Lots of interesting stuff flashed by, and a lot of academic hackwork. But then the slides were presented in such a depressing rapid-fire there was no real chance that the work would be seen. All the subtle painting was lost. For all I know, work by Brice Marden or Jules Olitski could have whipped by without notice, but then that stuff takes time to see. The presentation was a rough reminder of just how many artists there are around here, and there are surely many more than the 220 with slides in the Artists Space file.

If there had been a chance for the audience members to interrupt, or have slides held out for later inspection, the commitment they’d made to come in the first place might logically have extended the evening into an all-nighter. As it was, the presentation was simply pro forma and a waste of time.

Perhaps some of those who attended will come back to browse through the four-drawer file at leisure (I know I will). But even then it’s not adequate. Slides can never stand for work, and going through the file can never substitute for visiting artists’ studios.

After this numbing display, I stumbled toward light (moving past some laminated wooden animals on the floor, and some rural Realist paintings on the walls), into the gallery’s back room. Three walls there had been made over into an environment by Judy Pfaff, a veritable encyclopedia of au courant abstract sculptural and pictorial incident. “Modernist madness!” I cried, the slide show fresh in my mind. But it’s okay. There are no surprises in her vocabulary of forms, nor in the materials she uses—light bulbs, wire, chunks of wood, canvas, paper—but it’s a gutsy synthesis, and it throws some problems into relief.

The current renaissance of De Stijl and Russian avant-garde forms (“revisionist Constructivism,” Joseph Masheck called it) in painting and sculpture abjures the strident attitudes and moral fervor that marked those earlier movements. Ours is more an abstraction of uncertainty, and the forms on Pfaff’s walls are tentative to the point of pathos. She hasn’t the confidence to round out a circle or sharpen a rectangle; she doesn’t declare form, she intimates it. This is nota shortcoming, it is a choice to substitute nuance and wit for the bold visual statement.
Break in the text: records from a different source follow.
-- ==== Sys2Proof/Machine/Tile.lean ====
section
/-!
DEFINITION. The vector engine's memory, tile, loop and control words (05_vector_tile_isa R138 to R154), the fingerprint
word (R141, 16_reversible R330), and QLD and QST (06_matrix_moment_isa R191).
-/

namespace Sys2Proof.Machine

/-! ### Tensor accesses of VM words (R138, R139) -/

/-- The element offset of a VM word: OFF22 plus the broadcast read as I64 (R138). -/
def vmOff (c : Ctx) (f : VM) : Int := (f.off.toNat : Int) + (if f.be = 1 then (c.bcast 1 f.bc.toNat).toInt else 0)

/-- Whether the mask selects some of element `k` of width `w` (R138): a 64-bit element of a vector register has two
lane bits. -/
def elemOn (w unit : Nat) (m : BitVec 32) (k : Nat) : Bool :=
  if w ≤ unit then m.getLsbD (k * w / unit) else m.getLsbD (2 * k) || m.getLsbD (2 * k + 1)

/-- The selected elements of an access: index and linear index. -/
def elemsSel (n w unit : Nat) (m : BitVec 32) (off : Int) : List (Nat × Int) :=
  ((List.range n).filter (elemOn w unit m)).map fun k => (k, off + k)

/-- A selected element outside the tensor or its space (R139): cause 0x02. -/
def Ctx.elemsOut (c : Ctx) (d : Desc) (es : List (Nat × Int)) : Bool :=
  es.any fun e => decide (e.2 < 0) || decide ((d.split e.2).2.2 ≥ d.dim2) || c.elemOut d (d.split e.2)

/-- The pieces of the selected elements; `unit` bits of the register belong to one mask bit. -/
def State.elemPieces (s : State) (d : Desc) (unit : Nat) (m : BitVec 32) (es : List (Nat × Int)) : List Piece :=
  (es.flatMap fun e => s.piecesOf d (d.split e.2) (e.1 * d.w)).filter fun p => m.getLsbD (p.dst / unit)

/-- A space that no engine reaches: cause 0x03 (R139). -/
def Ctx.spaceBad (c : Ctx) (d : Desc) : Bool := decide (d.space > 1) || (d.space = 1 && c.lentSize = 0)

/-- The checks of R139 and R53 in the order of R154, `over` being the limits of R242. -/
def Ctx.vmChecks (c : Ctx) (d : Desc) (badFmt exceeds : Bool) (es : List (Nat × Int)) : List (Bool × Nat) :=
  [(d.invalid || badFmt, 0x12), (c.spaceBad d, 0x03), (d.misaligned, 0x05), (exceeds || c.elemsOut d es, 0x02)]

/-- The edge at which a VE access reads (R140) and its extra ticks in the lent window. -/
def readAt (c : Ctx) (d : Desc) : Nat := c.tick 1 (if d.space = 1 then 4 else 1)
def lentTicks (d : Desc) : Nat := if d.space = 1 then 3 else 0

/-- A broadcast scalar beyond SREGS (R242). -/
def Ctx.vmBc (c : Ctx) (f : VM) : Bool := f.be = 1 && c.sOver [f.bc.toNat]

/-- VLD vD:k, dN+off (R138).  What its data can raise, it raises at its read edge (R154; log entry 31). -/
def execVld (f : VM) (s : State) : Host.Outcome State Fault Refusal :=
  vecIssue (.vld f) f.i (fun s =>
    let c := s.ctx
    let d := c.descOf f.did.toNat
    let m := c.rk f.km.toNat
    let es := elemsSel (1024 / d.w) d.w 32 m (vmOff c f)
    let ps := s.elemPieces d 32 m es
    raise 0 (c.vmChecks d (d.fm = .mom) (decide (c.vregs ≤ f.v.toNat) || c.vmBc f) es)
      (.go { ctx := s.probed, script := [(readAt c d, 1, .rdV f.v.toNat ps (c.tick 1 (5 + lentTicks d)))] })) s

/-- VST dN+off, vS:k (R138, R140). -/
def execVst (f : VM) (s : State) : Host.Outcome State Fault Refusal :=
  vecIssue (.vst f) f.i (fun s =>
    let c := s.ctx
    let d := c.descOf f.did.toNat
    let m := c.rk f.km.toNat
    let es := elemsSel (1024 / d.w) d.w 32 m (vmOff c f)
    raise 0 (c.vmChecks d (d.fm = .mom) (decide (c.vregs ≤ f.v.toNat) || c.vmBc f) es)
      (.go { ctx := c, c := c.rv f.v.toNat
             script := [(c.tick 1 (2 + lentTicks d), 0,
               .store (s.elemPieces d 32 m es) ((c.rv f.v.toNat).zeroExtend 2048))] })) s

/-! ### Moment memory words (R191) -/

/-- QLD qD:k, dN+off (R191): a negative variance among the bytes that its read edge finds raises 0x07. -/
def execQld (f : VM) (s : State) : Host.Outcome State Fault Refusal :=
  vecIssue (.qld f) f.i (fun s =>
    let c := s.ctx
    let d := c.descOf f.did.toNat
    let m := c.rk f.km.toNat
    let es := elemsSel 32 64 64 m (vmOff c f)
    let ps := s.elemPieces d 64 m es
    raise 0 (c.vmChecks d (d.fm != .mom) (decide (c.qregs ≤ f.v.toNat) || c.vmBc f) es)
      (.go { ctx := s.probed, script := [(readAt c d, 1, .rdQ f.v.toNat ps m (c.tick 1 (5 + lentTicks d)))] })) s

/-- QST dN+off, qS:k (R191). -/
def execQst (f : VM) (s : State) : Host.Outcome State Fault Refusal :=
  vecIssue (.qst f) f.i (fun s =>
    let c := s.ctx
    let d := c.descOf f.did.toNat
    let m := c.rk f.km.toNat
    let es := elemsSel 32 64 64 m (vmOff c f)
    raise 0 (c.vmChecks d (d.fm != .mom) (decide (c.qregs ≤ f.v.toNat) || c.vmBc f) es)
      (.go { ctx := c
             script := [(c.tick 1 (2 + lentTicks d), 0, .store (s.elemPieces d 64 m es) (c.rq f.v.toNat))] })) s

/-! ### FPRINT (R37, R141, R330) -/

/-- Element bytes of a tensor and its stream length with the headers (R37). -/
def Desc.elemBytes (d : Desc) : Nat := d.dim0 * d.dim1 * d.dim2 * d.w / 8
def Desc.streamLen (d : Desc) : Nat :=
  d.elemBytes + (if d.fm.isBlock then 2 * (d.dim0 / d.blkLen * d.dim1 * d.dim2) else 0)

/-- The byte offset in its space of byte `j` of a tensor's stream. -/
def Desc.streamAddr (d : Desc) (j : Nat) : Int :=
  if j < d.elemBytes then
    let i := d.split (j * 8 / d.w : Nat)
    d.bitAddr i.1 i.2.1 i.2.2 / 8 + ((if d.w < 8 then 0 else j % (d.w / 8) : Nat) : Int)
  else (d.scale : Int) + ((j - d.elemBytes : Nat) : Int)

/-- Lanes 0 and 1 of a vector register (R141). -/
def loLanes : BitVec 1024 := BitVec.ofNat 1024 (2 ^ 64 - 1)

/-- FPRINT vC, dN+off (R141) and its check form (R330), which compares what its read edge finds. -/
def execFprint (f : VM) (s : State) : Host.Outcome State Fault Refusal :=
  vecIssue (.fprint f) f.i (fun s =>
    let c := s.ctx
    let d := c.descOf f.did.toNat
    let off := vmOff c f
    let len := d.streamLen
    let late := decide (off < 0) || decide ((len : Int) ≤ 128 * off)
    let base := 128 * off.toNat
    let idx := (List.range (min 128 (len - base))).map (base + ·)
    let out := idx.any fun j => c.outside d.space (d.streamAddr j) 1
    let ls := idx.map fun j => s.place d.space (d.streamAddr j).toNat
    let vc := c.rv f.v.toNat
    raise 0 [(d.invalid, 0x12), (c.spaceBad d, 0x03), (d.misaligned, 0x05),
             (decide (c.vregs ≤ f.v.toNat) || c.vmBc f || late || out, 0x02)]
      (.go { ctx := s.probed, c := vc
             script := [(readAt c d, 1, .rdF f.v.toNat ls vc (decide (len ≤ base + 128)) (BitVec.ofInt 64 off) (c.tick 1 8))] })) s

/-- The running value that an FPRINT folds into, and the value with which its check form compares the result at the end of
the stream (R141, R330). -/
def fpRun (c : BitVec 1024) : BitVec 64 := c.extractLsb' 0 64
def fpWant (c : BitVec 1024) (ends : Bool) : Option (BitVec 64) :=
  if ends && lane c 4 = 1 then some (c.extractLsb' 64 64) else none

/-! ### Tiles (R45, R46, R147 to R149) -/

/-- The shape field of a tile and its parts. -/
def Core.rows (k : Core) (n : Nat) : Nat := bits (k.tshape.get n).toNat 4 0
def Core.cols (k : Core) (n : Nat) : Nat := bits (k.tshape.get n).toNat 9 5

/-- A tile cell by its key: tile, row, column. -/
def cellKey (n r c : Nat) : Nat := n * 256 + r * 16 + c

/-- Whether the running context owns tile `n` (R149, R308). -/
def Core.owns (k : Core) (n : Nat) : Bool := k.towner.any fun o => o.1 = n && o.2 = (k.ctx.launch, k.ctx.p)

/-- A tile word freezes the core for a swap when a tile it names belongs to another context (R149). -/
def tileGate (k : Core) (ns : List Nat) (p : Plan) : Plan :=
  match ns.find? fun n => !k.owns n with
  | some n => .wait (.tile n)
  | none => p

/-- The cells of a slice, in lane order (R148): row or column `i` of a configured tile. -/
def Core.slice (k : Core) (n : Nat) (col : Bool) (i : Nat) : List Nat :=
  if col then (List.range (k.rows n)).map fun r => cellKey n r i else (List.range (k.cols n)).map fun c => cellKey n i c

/-- Every configured cell of a tile with its row and column. -/
def Core.cells (k : Core) (n : Nat) : List (Nat × Nat × Nat) :=
  (List.range (k.rows n)).flatMap fun r => (List.range (k.cols n)).map fun c => (cellKey n r c, r, c)

/-- The tile checks of R46 in their places of R154; `i` is the slice index, or none. -/
def tileChecks (k : Core) (n : Nat) (col : Bool) (i : Option Nat) (exceeds : Bool) : List (Bool × Nat) :=
  [(k.rows n = 0, 0x06),
   (exceeds || decide (k.ctx.tilesN ≤ n) || (match i with
      | some i => decide ((if col then k.cols n else k.rows n) ≤ i)
      | none => false), 0x02)]

/-- TCFG and TCFG.Z (R147). -/
def tcfgPlan (f : VT) (z : Bool) (s : State) : Plan :=
  let c := s.ctx
  let n := f.tn.toNat
  tileGate s.me [n]
    (raise 0 [(decide (c.tilesN ≤ n), 0x02), (shapeBad f.rows.toNat f.cols.toNat, 0x11)]
      (.go { ctx := c, script := [(c.tick 1 1, 2, .tcfg n f.rows.toNat f.cols.toNat z)] }))

def execTcfg (f : VT) (s : State) : Host.Outcome State Fault Refusal := vecIssue (.tcfg f) f.i (tcfgPlan f false) s

def execTcfgZ (f : VT) (s : State) : Host.Outcome State Fault Refusal := vecIssue (.tcfgZ f) f.i (tcfgPlan f true) s

/-- TSET (R148). -/
def execTset (f : VT) (s : State) : Host.Outcome State Fault Refusal :=
  vecIssue (.tset f) f.i (fun s =>
    let c := s.ctx
    let n := f.tn.toNat
    let m := c.rk f.km.toNat
    let v := c.rv f.v.toNat
    let ks := s.me.slice n (f.dir = 1) f.idx.toNat
    tileGate s.me [n]
      (raise 0 (tileChecks s.me n (f.dir = 1) (some f.idx.toNat) (decide (c.vregs ≤ f.v.toNat)))
        (.go { ctx := c, a := v
               script := [(c.tick 1 1, 2, .tset n
                 ((ks.zip (List.range 32)).filterMap fun p =>
                   if m.getLsbD p.2 then some (p.1, BitVec.ofNat 32 (lane v p.2)) else none))] }))) s

/-- TGET (R148). -/
def execTget (f : VT) (s : State) : Host.Outcome State Fault Refusal :=
  vecIssue (.tget f) f.i (fun s =>
    let c := s.ctx
    let n := f.tn.toNat
    let v := ofLanes ((s.me.slice n (f.dir = 1) f.idx.toNat).map fun k => (s.me.tiles.get k).toNat)
    tileGate s.me [n]
      (raise 0 (tileChecks s.me n (f.dir = 1) (some f.idx.toNat) (decide (c.vregs ≤ f.v.toNat)))
        (.go { ctx := c, a := v
               script := [(c.tick 1 3, 2, .vreg f.v.toNat (laneMask (c.rk f.km.toNat)) v fNone)] }))) s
The sculptural elements in Pfaff’s environment—which are by nature declarative forms—are all quite small, as are her cuts into the wall. These same miniature elements contain all the strong colors. On the walls, she ventures only pastels and pencil marks.

Many abstract artists have taken on the wall itself. It is inevitable that they should do so, just as painting and sculpture inevitably leave their marks on the architecture of their time. Recently, this engagement has been undertaken in assertively systemic terms, indicating, I think, a latent impulse toward architecture. Pfaff’s wall, however, is not systemic but episodic. Her markings seem ill at ease without a canvas to bound them. Pfaff freely records her hesitancy—which is not the same as naiveté—as if to imply that the work should not have been made. Her environment seems overly bold. It belies a venturesomeness that is compelling because it is so fragile.